theorem allPinsSafe_kept (hM : Sub 24586 m) {s : Block} (h : Kept m s0 s) :
    Kept m s0 (allPinsSafe s) := by
  unfold allPinsSafe
  repeat' (first
    | with_reducible assumption
    | intro _
    | (extract_lets +onlyGivenNames r; have hr : Kept m s0 r := ?_; clear_value r; rotate_left; subst r; rotate_right)
    | with_reducible refine forEach_kept (hM.of rfl) ?_ ?_
    | with_reducible refine modTpp_kept (hM.of rfl) ?_
    | with_reducible refine pinToSafe_kept (hM.of rfl) ?_)

theorem clockFault_kept (hM : Sub 25223274 m) {s : Block} (h : Kept m s0 s) :
    Kept m s0 (clockFault s) := by
  unfold clockFault
  repeat' (first
    | with_reducible assumption
    | intro _
    | (extract_lets +onlyGivenNames r; have hr : Kept m s0 r := ?_; clear_value r; rotate_left; subst r; rotate_right)
    | (extract_lets +onlyGivenNames r; clear_value r)
    | with_reducible refine Kept.ite ?_ ?_
    | with_reducible refine forEach_kept (hM.of rfl) ?_ ?_
    | with_reducible refine laneOff_kept (hM.of rfl) ?_
    | with_reducible refine ringClose_kept (hM.of rfl) ?_
    | with_reducible refine allPinsSafe_kept (hM.of rfl) ?_
    | with_reducible refine Block_putB_kept (hM.of rfl) ?_
    | with_reducible refine Block_eicEdge_kept (hM.of rfl) ?_
    | with_reducible refine Block_raise_kept (hM.of rfl) ?_
    | with_reducible refine Kept.upd ?_ (h_clk := .inr (hM.of rfl)))

theorem rootPllUnlockStep_kept (hM : Sub 25223274 m) {s : Block} (h : Kept m s0 s) :
    Kept m s0 (rootPllUnlockStep s) := by
  unfold rootPllUnlockStep
  repeat' (first
    | with_reducible assumption
    | with_reducible refine Kept.ite ?_ ?_
    | with_reducible refine clockFault_kept (hM.of rfl) ?_
    | with_reducible refine Block_putB_kept (hM.of rfl) ?_)

theorem powerLost_kept (hM : Sub 427819016 m) {s : Block} (h : Kept m s0 s) :
    Kept m s0 (powerLost s) := by
  unfold powerLost
  repeat' (first
    | with_reducible assumption
    | with_reducible refine updateHoldCheck_kept (hM.of rfl) ?_
    | with_reducible refine cutBankWrite_kept (hM.of rfl) ?_)

theorem powerWarnStep_kept (hM : Sub 427819016 m) {s : Block} (h : Kept m s0 s) :
    Kept m s0 (powerWarnStep s) := by
  unfold powerWarnStep
  repeat' (first
    | with_reducible assumption
    | (extract_lets +onlyGivenNames r; have hr : Kept m s0 r := ?_; clear_value r; rotate_left; subst r; rotate_right)
    | with_reducible refine Kept.ite ?_ ?_
    | with_reducible refine Block_bumpBy_kept (hM.of rfl) ?_
    | with_reducible refine Block_putB_kept (hM.of rfl) ?_
    | with_reducible refine powerLost_kept (hM.of rfl) ?_
    | with_reducible refine Block_eicEdge_kept (hM.of rfl) ?_
    | with_reducible refine Block_raise_kept (hM.of rfl) ?_)
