theorem fabGone_kept (hM : Sub 134217736 m) {a0 : Bool} {s : Block} (h : Kept m s0 s) :
    Kept m s0 (fabGone a0 s) := by
  unfold fabGone
  repeat' (first
    | with_reducible assumption
    | intro _
    | with_reducible refine when_kept (hM.of rfl) ?_ ?_
    | with_reducible refine releaseRun_kept (hM.of rfl) ?_)

theorem clearSector_kept (hM : Sub 2172657544 m) {a0 : Nat} {s : Block} (h : Kept m s0 s) :
    Kept m s0 (clearSector a0 s) := by
  unfold clearSector
  repeat' (first
    | with_reducible assumption
    | intro _
    | (extract_lets +onlyGivenNames r; have hr : Kept m s0 r := ?_; clear_value r; rotate_left; subst r; rotate_right)
    | (extract_lets +onlyGivenNames r; have hr := fun x => r x; subst r)
    | (extract_lets +onlyGivenNames r; clear_value r)
    | with_reducible refine Kept.foldl ?_ ?_
    | with_reducible refine clearStarved_kept (hM.of rfl) ?_
    | with_reducible refine shutterStale_kept (hM.of rfl) ?_
    | with_reducible refine modCfg_kept (hM.of rfl) ?_
    | with_reducible refine rewriteRoutes_kept (hM.of rfl) ?_
    | with_reducible refine fabricInit_kept (hM.of rfl) ?_
    | with_reducible refine clearFields_kept (hM.of rfl) ?_
    | with_reducible refine seamRefresh_kept (hM.of rfl) ?_
    | ((with_reducible refine Kept.on_engines ?_ (hM.of rfl) ?_); rotate_left; exact fun w => spWf_spClear _ _ _ w)
    | ((with_reducible refine Kept.on_rams ?_ (hM.of rfl) ?_); rotate_left; exact fun w => ⟨spWf_spClear _ _ _ w.1, all_spClear _ _ (fun r : Ram => spWf (fun _ => (0 : BitVec 72)) r.words) w.2⟩))

theorem dropRegion_kept (hM : Sub 143140875 m) {a0 : Nat} {s : Block} (h : Kept m s0 s) :
    Kept m s0 (dropRegion a0 s) := by
  unfold dropRegion
  repeat' (first
    | with_reducible assumption
    | intro _
    | (extract_lets +onlyGivenNames r; have hr : Kept m s0 r := ?_; clear_value r; rotate_left; subst r; rotate_right)
    | (extract_lets +onlyGivenNames r; clear_value r)
    | with_reducible refine Kept.ite ?_ ?_
    | with_reducible refine Kept.foldl ?_ ?_
    | with_reducible refine Block_put_kept (hM.of rfl) ?_
    | with_reducible refine pinToSafe_kept (hM.of rfl) ?_
    | with_reducible refine closePort_kept (hM.of rfl) ?_
    | with_reducible refine Block_putB_kept (hM.of rfl) ?_
    | with_reducible refine modCfg_kept (hM.of rfl) ?_
    | with_reducible refine setRegion_kept (hM.of rfl) ?_)

theorem emptySector_kept (hM : Sub 2311602059 m) {a0 : Nat} {s : Block} (h : Kept m s0 s) :
    Kept m s0 (emptySector a0 s) := by
  unfold emptySector
  repeat' (first
    | with_reducible assumption
    | (extract_lets +onlyGivenNames r; clear_value r)
    | with_reducible refine dropRegion_kept (hM.of rfl) ?_
    | with_reducible refine clearSector_kept (hM.of rfl) ?_
    | with_reducible refine Block_putB_kept (hM.of rfl) ?_
    | with_reducible refine Block_put_kept (hM.of rfl) ?_
    | with_reducible refine tapsFall_kept (hM.of rfl) ?_)

theorem tppsFollow_kept (hM : Sub 8 m) {a0 : List Nat} {s : Block} (h : Kept m s0 s) :
    Kept m s0 (tppsFollow a0 s) := by
  unfold tppsFollow
  repeat' (first
    | with_reducible assumption
    | intro _
    | with_reducible refine forEach_kept (hM.of rfl) ?_ ?_
    | with_reducible refine tppPlates_kept (hM.of rfl) ?_)

theorem emptySectors_kept (hM : Sub 2311602059 m) {a0 : List Nat} {s : Block} (h : Kept m s0 s) :
    Kept m s0 (emptySectors a0 s) := by
  unfold emptySectors
  repeat' (first
    | with_reducible assumption
    | intro _
    | (extract_lets +onlyGivenNames r; clear_value r)
    | with_reducible refine fabGone_kept (hM.of rfl) ?_
    | with_reducible refine tppsFollow_kept (hM.of rfl) ?_
    | with_reducible refine forEach_kept (hM.of rfl) ?_ ?_
    | with_reducible refine emptySector_kept (hM.of rfl) ?_)

theorem freezeStart_kept (hM : Sub 526344 m) {a0 : Nat} {s : Block} (h : Kept m s0 s) :
    Kept m s0 (freezeStart a0 s) := by
  unfold freezeStart
  repeat' (first
    | with_reducible assumption
    | intro _
    | with_reducible refine Kept.ite ?_ ?_
    | with_reducible refine modCfg_kept (hM.of rfl) ?_
    | with_reducible refine forEach_kept (hM.of rfl) ?_ ?_
    | with_reducible refine drainPort_kept (hM.of rfl) ?_)

theorem releaseAsk_kept (hM : Sub 2048 m) {a0 : List Nat} {s : Block} (h : Kept m s0 s) :
    Kept m s0 (releaseAsk a0 s) := by
  unfold releaseAsk
  repeat' (first
    | with_reducible assumption
    | with_reducible refine modCfg_kept (hM.of rfl) ?_)

theorem goLive_kept (hM : Sub 2173194376 m) {a0 : Nat} {s : Block} (h : Kept m s0 s) :
    Kept m s0 (goLive a0 s) := by
  unfold goLive
  repeat' (first
    | with_reducible assumption
    | intro _
    | (extract_lets +onlyGivenNames r; have hr : Kept m s0 r := ?_; clear_value r; rotate_left; subst r; rotate_right)
    | (extract_lets +onlyGivenNames r; clear_value r)
    | with_reducible refine Kept.ite ?_ ?_
    | with_reducible refine Kept.foldl ?_ ?_
    | with_reducible refine shutterRelease_kept (hM.of rfl) ?_
    | with_reducible refine forEach_kept (hM.of rfl) ?_ ?_
    | with_reducible refine fabricInit_kept (hM.of rfl) ?_
    | with_reducible refine Block_put_kept (hM.of rfl) ?_
    | with_reducible refine pinFromSafe_kept (hM.of rfl) ?_
    | with_reducible refine setPort_kept (hM.of rfl) ?_
    | with_reducible refine modTpp_kept (hM.of rfl) ?_
    | with_reducible refine seamTouch_kept (hM.of rfl) ?_)

theorem releaseOne_kept (hM : Sub 2240303256 m) {a0 : Release} {s : Block} (h : Kept m s0 s) :
    Kept m s0 (releaseOne a0 s) := by
  unfold releaseOne
  repeat' (first
    | with_reducible assumption
    | intro _
    | (extract_lets +onlyGivenNames r; have hr : Kept m s0 r := ?_; clear_value r; rotate_left; subst r; rotate_right)
    | (extract_lets +onlyGivenNames r; have hr : StartSt := r; subst r)
    | (extract_lets +onlyGivenNames r; clear_value r)
    | with_reducible refine Kept.ite ?_ ?_
    | with_reducible refine Kept.foldl ?_ ?_
    | with_reducible refine goLive_kept (hM.of rfl) ?_
    | with_reducible refine plateAdvance_kept (hM.of rfl) ?_
    | with_reducible refine forEach_kept (hM.of rfl) ?_ ?_
    | with_reducible refine tppPlates_kept (hM.of rfl) ?_
    | with_reducible refine stageDoneCheck_kept (hM.of rfl) ?_
    | with_reducible refine Block_close_kept (hM.of rfl) ?_
    | with_reducible refine Kept.upd ?_ (h_start := .inr (hM.of rfl)))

__________

Work instruction: Which lines in the records above contain the string "exact"? Copy them.

Finished exercise:
    | ((with_reducible refine Kept.on_engines ?_ (hM.of rfl) ?_); rotate_left; exact fun w => spWf_spClear _ _ _ w)
    | ((with_reducible refine Kept.on_rams ?_ (hM.of rfl) ?_); rotate_left; exact fun w => ⟨spWf_spClear _ _ _ w.1, all_spClear _ _ (fun r : Ram => spWf (fun _ => (0 : BitVec 72)) r.words) w.2⟩))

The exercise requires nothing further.